The Fair Debt Collection Practices Act (“FDCPA”) grants borrowers the right generally to bar debt collectors from communicating with them.
Regardless of a “cease communication” instruction sent by the borrower, a servicer that is considered a debt collector under the FDCPA that provides disclosures to and communicates with the borrower to comply with the servicing rules regarding the following areas is not liable under the FDCPA:
- Error resolution;
- Requests for information;
- Force-placed insurance;
- Loss mitigation;
- ARM initial interest rate adjustment; and
- Periodic statement.
This conclusion does not extend to the notices/communications required by the early intervention rule and the ARM interest rate adjustment with corresponding payment change rule.
The error resolution, information requests, and loss mitigation servicing rules, respectively, require servicers to investigate and resolve certain borrower-reported errors relating to the servicing of the borrower’s mortgage loan, respond appropriately to borrower requests for information with respect to a borrower’s mortgage loan, and consider appropriately a borrower’s loss mitigation application.

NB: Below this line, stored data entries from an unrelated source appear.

/-- FREQ of a non-empty text leaves a list BUILD accepts. -/
theorem issue_freq {s : State} (h1 : 1 ≤ s.textLen.toNat) (hMax : s.textLen.toNat ≤ 4096)
    (hdistinct : s.textOperand.eraseDups.length ≤ 256) :
    ∃ t, issue .freq s = .next t ∧ t.err = .noError ∧ FreqListOk t.freqOperand ∧ SameText s t := by
  refine ⟨_, exec_freq_of_le hMax hdistinct, rfl, ?_, rfl, rfl⟩
  have hlist : ((s.startCommand (encode .freq)).commitFreq (countsOf s.textOperand)).freqOperand =
    wordCounts s.textOperand := (commitFreq_countsOf _ hdistinct).2
  exact hlist ▸ freqListOk_wordCounts (textOperand_ne_nil h1) ((textOperand_length s).trans_le hMax) hdistinct

/-- BUILD of a list it accepts leaves a valid tree (41_tree_build.md R88). -/
theorem issue_build {s : State} (h : FreqListOk s.freqOperand) :
    ∃ t, issue .build s = .next t ∧ t.err = .noError ∧ t.treeValid = true ∧ TreeOk t ∧ SameText s t := by
  have ⟨h1, hMax, _, hsym, _⟩ := h
  exact ⟨_, exec_build_of_ok h, rfl, rfl, treeOk_of_treeOf (treeOf_commitTree _ h1 hMax hsym).1, rfl, rfl⟩

/-- DERIVE of a valid tree leaves a valid, prefix-free table (42_code_table.md R98). -/
theorem issue_derive {s : State} (hv : s.treeValid = true) (h : TreeOk s) :
    ∃ t, issue .derive s = .next t ∧ t.err = .noError ∧ t.tableValid = true ∧ TableOk t ∧
      PrefixFree t.tableOperand ∧ SameText s t := by
  obtain ⟨rows, -, hexec⟩ := exec_derive_of_treeOk (s := s.startCommand (encode .derive)) hv h
  obtain ⟨t, ht, hvalid, htable, hfree, -⟩ := derivedTableIsPrefixFree (s.startCommand (encode .derive)) hv h
  cases hexec.symm.trans ht
  exact ⟨_, hexec, rfl, hvalid, htable, hfree, rfl, rfl⟩

/-- Settles O59: each command leaves what the next one needs, and the last two are O57's. -/
theorem textRoundTrip : Obligations.TextRoundTrip := by
  intro s h1 hMax hdistinct
  obtain ⟨a, ha, haerr, hlist, hsa⟩ := issue_freq h1 hMax hdistinct
  obtain ⟨b, hb, hberr, htreeValid, htree, hab⟩ := issue_build hlist
  obtain ⟨c, hc, hcerr, htableValid, htable, hfree, hbc⟩ := issue_derive htreeValid htree
  have ⟨hlen, htext⟩ := (hsa.trans hab).trans hbc
  refine ⟨a, b, c, ha, haerr, hb, hberr, hc, hcerr, fun d hd hderr => ?_⟩
  obtain ⟨e, he, heerr, helen, hetext⟩ := decodeAfterEncodeIsIdentity c d htableValid htable hfree hd hderr
  exact ⟨e, he, heerr, helen.trans hlen, hetext.trans htext⟩

end Sys2Proof.Proofs
end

A borrower’s “cease communications” request according to the FDCPA should ordinarily be understood to exclude these categories of communication because the borrower has specifically requested the communication at issue.
Even if the borrower sends a “cease communications” request while a specific action the borrower requested of the servicer is in process, the borrower usually should be understood to have excluded the specific action from the general request to cease communication. Only if the borrower sends a communication to the servicer specifically withdrawing the request for the action may a servicer cease to carry out the requirements of the provisions above.
The servicing rule provisions regarding force-placed insurance, ARM initial rate adjustments, and periodic statements, respectively, require the servicer to provide borrowers with disclosures regarding the forced placement of hazard insurance, a disclosure regarding an ARM’s initial interest rate adjustment, and a periodic statement for each billing cycle. A servicer acting as a debt collector would not be liable under the FDCPA for complying with these requirements despite a borrower’s “cease communication” request.